Set down word for word each line from the start of the listing through the line that contains "(clockTick s).resetCause = s.resetCause", both included.

═══ Recorded information

/-- What `clockTick` leaves as it is. -/
@[simp] theorem clockTick_frame (s : State) :
    (clockTick s).pending = s.pending ∧ (clockTick s).free = s.free ∧ (clockTick s).tick = s.tick ∧
    (clockTick s).mbx = s.mbx ∧ (clockTick s).lull = s.lull ∧ (clockTick s).scrubs = s.scrubs ∧
    (clockTick s).mirror = s.mirror ∧ (clockTick s).buf = s.buf ∧ (clockTick s).ev = s.ev ∧
    (clockTick s).mode = s.mode ∧ (clockTick s).bootStep = s.bootStep ∧ (clockTick s).resetHeld = s.resetHeld ∧
    (clockTick s).resetCause = s.resetCause ∧ (clockTick s).want = s.want ∧ (clockTick s).hPend = s.hPend ∧
    (clockTick s).restart = s.restart ∧ (clockTick s).faults = s.faults ∧ (clockTick s).unlisted = s.unlisted ∧
    (clockTick s).lockWin = s.lockWin ∧ (clockTick s).gableE = s.gableE ∧ (clockTick s).n0 = s.n0 ∧
    (clockTick s).n1 = s.n1 ∧ (clockTick s).w = s.w ∧ (clockTick s).ridgeB = s.ridgeB ∧
    (clockTick s).gable = s.gable ∧ (clockTick s).flash = s.flash ∧ (clockTick s).active = s.active ∧
    (clockTick s).slate = s.slate ∧ (clockTick s).pwr.shutdown = s.pwr.shutdown ∧ (clockTick s).pwr.aoOn = s.pwr.aoOn ∧ (clockTick s).pwr.lplus = s.pwr.lplus ∧
    (clockTick s).pwr.hold = s.pwr.hold ∧ (clockTick s).pwr.domains = s.pwr.domains ∧ (clockTick s).pwr.ride = s.pwr.ride ∧ (clockTick s).wth = s.wth ∧
    (clockTick s).ridge = s.ridge ∧ (clockTick s).thatch = s.thatch ∧ (clockTick s).pair = s.pair ∧
    (clockTick s).tcm = s.tcm ∧ (clockTick s).thatchMem = s.thatchMem ∧ (clockTick s).laneP = s.laneP ∧
    (clockTick s).laneT = s.laneT ∧ (clockTick s).field = s.field ∧ (clockTick s).fa = s.fa ∧
    (clockTick s).motion = s.motion ∧ (clockTick s).portA = s.portA ∧ (clockTick s).portB = s.portB ∧
    (clockTick s).ptp = s.ptp ∧ (clockTick s).cas = s.cas ∧ (clockTick s).cvu = s.cvu := by
  unfold clockTick; dsimp only; (repeat' split) <;> simp

/-- Outside an ordered shutdown an idle clock is a clock of the timebase. -/
theorem idle_eq {s : State} (h : s.pwr.shutdown = none) : idle s = clockTick s := by
  simp [idle, shutdownClock, h]

/-- What `clocks` leaves as it is. -/
theorem clocks_frame (n : Nat) (s : State) (h : s.pwr.shutdown = none) :
    (clocks n s).pending = s.pending ∧ (clocks n s).free = s.free ∧ (clocks n s).tick = s.tick ∧
    (clocks n s).mbx = s.mbx ∧ (clocks n s).lull = s.lull ∧ (clocks n s).scrubs = s.scrubs ∧
    (clocks n s).mirror = s.mirror ∧ (clocks n s).buf = s.buf ∧ (clocks n s).ev = s.ev ∧
    (clocks n s).mode = s.mode ∧ (clocks n s).bootStep = s.bootStep ∧ (clocks n s).resetHeld = s.resetHeld ∧
    (clocks n s).resetCause = s.resetCause ∧ (clocks n s).want = s.want ∧ (clocks n s).hPend = s.hPend ∧
    (clocks n s).restart = s.restart ∧ (clocks n s).faults = s.faults ∧ (clocks n s).unlisted = s.unlisted ∧
    (clocks n s).lockWin = s.lockWin ∧ (clocks n s).gableE = s.gableE ∧ (clocks n s).n0 = s.n0 ∧
    (clocks n s).n1 = s.n1 ∧ (clocks n s).w = s.w ∧ (clocks n s).ridgeB = s.ridgeB ∧
    (clocks n s).gable = s.gable ∧ (clocks n s).flash = s.flash ∧ (clocks n s).active = s.active ∧
    (clocks n s).slate = s.slate ∧ (clocks n s).pwr.shutdown = s.pwr.shutdown ∧ (clocks n s).pwr.aoOn = s.pwr.aoOn ∧ (clocks n s).pwr.lplus = s.pwr.lplus ∧
    (clocks n s).pwr.hold = s.pwr.hold ∧ (clocks n s).pwr.domains = s.pwr.domains ∧ (clocks n s).pwr.ride = s.pwr.ride ∧ (clocks n s).wth = s.wth ∧
    (clocks n s).ridge = s.ridge ∧ (clocks n s).thatch = s.thatch ∧ (clocks n s).pair = s.pair ∧
    (clocks n s).tcm = s.tcm ∧ (clocks n s).thatchMem = s.thatchMem ∧ (clocks n s).laneP = s.laneP ∧
    (clocks n s).laneT = s.laneT ∧ (clocks n s).field = s.field ∧ (clocks n s).fa = s.fa ∧
    (clocks n s).motion = s.motion ∧ (clocks n s).portA = s.portA ∧ (clocks n s).portB = s.portB ∧
    (clocks n s).ptp = s.ptp ∧ (clocks n s).cas = s.cas ∧ (clocks n s).cvu = s.cvu := by
  induction n generalizing s with
  | zero => simp [clocks]
  | succ k ih =>
    have e := ih (idle s) (by simp [idle_eq h, h])
    simp only [idle_eq h, clockTick_frame] at e
    simpa only [clocks, idle_eq h] using e

/-! ## The mailbox memory keeps its canonical form -/

@[simp] theorem writeEvent_wf (kind : Nat) (code : BitVec 16) (arg : W32) (s : State) (h : Memory.wf s.mbx = true) :
    Memory.wf (writeEvent kind code arg s).mbx = true := by
  simp [writeEvent, memWriteBytes_wf, h]

@[simp] theorem listFault_mbx (e : FaultEntry) (s : State) : (listFault e s).mbx = s.mbx := by
  unfold listFault; (repeat' split) <;> simp

theorem flushLost_wf (s : State) (h : Memory.wf s.mbx = true) : Memory.wf (flushLost s).mbx = true := by
  unfold flushLost; split
  · exact h
  · simpa using writeEvent_wf 0 fcEvtLost s.gable.evtDropped s h

/-- An event entry keeps the form. -/
theorem postEvent_wf (kind : Nat) (code : BitVec 16) (arg : W32) (s : State) (h : Memory.wf s.mbx = true) :
    Memory.wf (postEvent kind code arg s).mbx = true := by
  unfold postEvent
  (repeat' split) <;> simp_all <;> (repeat' split) <;> simp_all [flushLost_wf]

/-- A response keeps the form. -/
theorem postRsp_wf (p : Port) (msg : List Byte) (st : Byte) (s : State) (h : Memory.wf s.mbx = true) :
    Memory.wf (postRsp p msg st s).mbx = true := by
  cases p <;> simp [postRsp, memWriteBytes_wf, h]

/-! ## Faults present -/

theorem isFault_self (c : BitVec 16) (a : W32) (k : FClass) (w : Bool) (t : W64) :
    FaultEntry.isFault { code := c, arg := a, cls := k, warning := w, time := t } c (a.toNat % 65536) = true := by
  simp [FaultEntry.isFault]

/-- The first entry that satisfies `p` moved elsewhere: nothing is lost. -/
theorem any_erase_find (p q : FaultEntry → Bool) (l : List FaultEntry) (h : l.any p = true) :
    ((l.eraseP p).any q || (l.find? p).toList.any q) = l.any q := by
  induction l with
  | nil => simp at h
  | cons a l ih =>
    by_cases ha : p a = true
    · simp [ha, Bool.or_comm]
    · simp only [List.any_cons, ha, Bool.false_or] at h
      simp [ha, Bool.or_assoc, ih h]

/-- Some entry, listed or only counted, satisfies `q`. -/
def anyFault (s : State) (q : FaultEntry → Bool) : Bool := (s.faults ++ s.unlisted).any q

theorem hasFault_eq (s : State) (c : BitVec 16) (o : Nat) : hasFault s c o = anyFault s (fun e => e.isFault c o) := rfl

theorem anyFault_congr {s t : State} (h1 : t.faults = s.faults) (h2 : t.unlisted = s.unlisted) (q : FaultEntry → Bool) :
    anyFault t q = anyFault s q := by
  simp [anyFault, h1, h2]

theorem hasFault_congr {s t : State} (h1 : t.faults = s.faults) (h2 : t.unlisted = s.unlisted) (c : BitVec 16) (o : Nat) :
    hasFault t c o = hasFault s c o := anyFault_congr h1 h2 _

/-- Listing a fault: it is present, and so is every fault that was (R286). -/
theorem anyFault_listFault (e : FaultEntry) (s : State) (q : FaultEntry → Bool) :
    anyFault (listFault e s) q = (anyFault s q || q e) := by
  unfold listFault anyFault
  split
  · simp [Bool.or_comm, Bool.or_left_comm]
  · split
    · rename_i h
      have := any_erase_find (fun f => f.warning) q s.faults h
      simp only [trigMatch_frame, irqSet_faults, irqSet_unlisted, List.any_append, List.any_cons, List.any_nil, ← this]
      generalize (List.eraseP _ _).any _ = x; generalize (Option.toList _).any _ = y; generalize s.unlisted.any _ = z
      cases x <;> cases y <;> cases z <;> cases q e <;> rfl
    · simp [Bool.or_assoc]

/-- Dropping an event entry lists EVT_LOST and nothing else. -/
theorem anyFault_dropEvent (s : State) (q : FaultEntry → Bool) (h : ∀ e, e.code = fcEvtLost → q e = false) :
    anyFault (dropEvent s) q = anyFault s q := by
  unfold dropEvent; dsimp only; split
  · rfl
  · rw [anyFault_listFault, h _ rfl, Bool.or_false]; rfl

/-- An event entry leaves every fault but EVT_LOST as it stands. -/
theorem anyFault_postEvent (kind : Nat) (code : BitVec 16) (arg : W32) (s : State) (q : FaultEntry → Bool)
    (h : ∀ e, e.code = fcEvtLost → q e = false) : anyFault (postEvent kind code arg s) q = anyFault s q := by
  unfold postEvent; split
  · rfl
  · dsimp only
    generalize hu : (if (s.gable.usbAttached && !s.pwr.shedEvt) = true then _ else s) = u
    have hf : u.faults = s.faults ∧ u.unlisted = s.unlisted := by subst hu; split <;> simp
    have hs := anyFault_congr hf.1 hf.2 q
    have hl := anyFault_congr (t := flushLost u) (s := s) (by simp [hf.1]) (by simp [hf.2]) q
    have hw := anyFault_congr (t := writeEvent kind code arg (flushLost u)) (s := s) (by simp [hf.1]) (by simp [hf.2]) q
    (repeat' split) <;> simp [anyFault_dropEvent _ _ h, hs, hl, hw]

theorem isFault_of_ne {c : BitVec 16} (o : Nat) (h : c ≠ fcEvtLost) (e : FaultEntry) (he : e.code = fcEvtLost) :
    e.isFault c o = false := by
  simp only [FaultEntry.isFault, he, Bool.and_eq_false_iff, beq_eq_false_iff_ne]; exact .inl (Ne.symm h)

/-- Raising a fault leaves every other fault as it stands; the fault itself is present afterwards, unless the table stands still. -/
theorem hasFault_raiseW (w : Bool) (code : BitVec 16) (arg : W32) (s : State) (c : BitVec 16) (o : Nat) (h : c ≠ fcEvtLost) :
    hasFault (raiseW w code arg s) c o =
      (hasFault s c o || (!tableStill s && code == c && arg.toNat % 65536 == o)) := by
  unfold raiseW
  split
  · rename_i g; simp [g]
  split
  · rename_i g
    rw [hasFault_congr (s := s) (by simp) (by simp)]
    by_cases hc : code = c <;> by_cases ho : arg.toNat % 65536 = o <;> simp_all
  · rename_i g _
    simp only [Bool.not_eq_true] at g
    dsimp only
    simp only [hasFault_eq]
    refine (anyFault_congr (s := postEvent 0 code arg (listFault
      { code := code, arg := arg, cls := faultClass code, warning := w, time := s.tb.count } s)) ?_ ?_ _).trans
      (((anyFault_postEvent _ _ _ _ _ (isFault_of_ne o h)).trans (anyFault_listFault _ _ _)).trans ?_)
    · (repeat' split) <;> simp
    · (repeat' split) <;> simp
    · simp [g, FaultEntry.isFault]

/-- The same for the reaction of Table 12.7. -/
theorem hasFault_raise (code : BitVec 16) (n : Nat) (s : State) (c : BitVec 16) (o : Nat) (h : c ≠ fcEvtLost) :
    hasFault (raise code n s) c o = (hasFault s c o || (!tableStill s && code == c && n % 65536 == o)) := by
  rw [raise, hasFault_raiseW _ _ _ _ _ _ h]; congr 2; simp

/-- Dropping an entry: it is gone, and no fault but EVT_LOST appears. -/
theorem anyFault_dropFault (e : FaultEntry) (s : State) (q : FaultEntry → Bool) (h : ∀ e, e.code = fcEvtLost → q e = false) :
    anyFault (dropFault e s) q = anyFault s (fun f => f != e && q f) := by
  rw [dropFault, anyFault_postEvent _ _ _ _ _ h]; unfold anyFault; split <;> simp

/-- Dropping entries one after another. -/
theorem anyFault_dropAll (l : List FaultEntry) (s : State) (q : FaultEntry → Bool) (h : ∀ e, e.code = fcEvtLost → q e = false) :
    anyFault (l.foldl (fun t e => dropFault e t) s) q = anyFault s (fun f => !l.contains f && q f) := by
  induction l generalizing s with
  | nil => simp [anyFault]
  | cons a l ih =>
    rw [List.foldl_cons, ih, anyFault_dropFault _ _ _ (fun e he => by simp [h e he])]
    congr 1; funext f; by_cases hf : f = a <;> by_cases hl : f ∈ l <;> simp [hf, hl]

/-- A fault clears: it is gone, and every other fault but EVT_LOST stands as before; a table that stands still and a class H entry
stay (R281, R286). -/
theorem hasFault_clearFault (code : BitVec 16) (n : Nat) (s : State) (c : BitVec 16) (o : Nat) (h : c ≠ fcEvtLost) :
    hasFault (clearFault code n s) c o =
      (hasFault s c o && (tableStill s || faultClass code == .h || !(code == c && n == o))) := by
  unfold clearFault
  split
  · rename_i g; simp [g]
  · rename_i g
    simp only [Bool.not_eq_true] at g
    simp only [hasFault_eq, clearWhere, g, Bool.false_or, anyFault_dropAll _ _ _ (isFault_of_ne o h)]
    by_cases e : code = c ∧ n = o
    · obtain ⟨rfl, rfl⟩ := e
      simp [anyFault, FaultEntry.isFault]; grind
    · have e' : (code == c && n == o) = false := by simpa using e
      simp only [e', Bool.not_false, Bool.and_true, anyFault]
      congr 1; funext f
      by_cases hf : f.isFault c o = true
      · have : f.isFault code n = false := by
          simp only [FaultEntry.isFault, Bool.and_eq_true, beq_iff_eq] at hf
          simp only [FaultEntry.isFault, hf.1, hf.2]
          rw [BEq.comm (a := c), BEq.comm (a := o)]; exact e'
        simp [this]
      · simp [hf]

end Sys2Proof.Laws
end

══════

**Output of the exercise**:
/-- What `clockTick` leaves as it is. -/
@[simp] theorem clockTick_frame (s : State) :
    (clockTick s).pending = s.pending ∧ (clockTick s).free = s.free ∧ (clockTick s).tick = s.tick ∧
    (clockTick s).mbx = s.mbx ∧ (clockTick s).lull = s.lull ∧ (clockTick s).scrubs = s.scrubs ∧
    (clockTick s).mirror = s.mirror ∧ (clockTick s).buf = s.buf ∧ (clockTick s).ev = s.ev ∧
    (clockTick s).mode = s.mode ∧ (clockTick s).bootStep = s.bootStep ∧ (clockTick s).resetHeld = s.resetHeld ∧
    (clockTick s).resetCause = s.resetCause ∧ (clockTick s).want = s.want ∧ (clockTick s).hPend = s.hPend ∧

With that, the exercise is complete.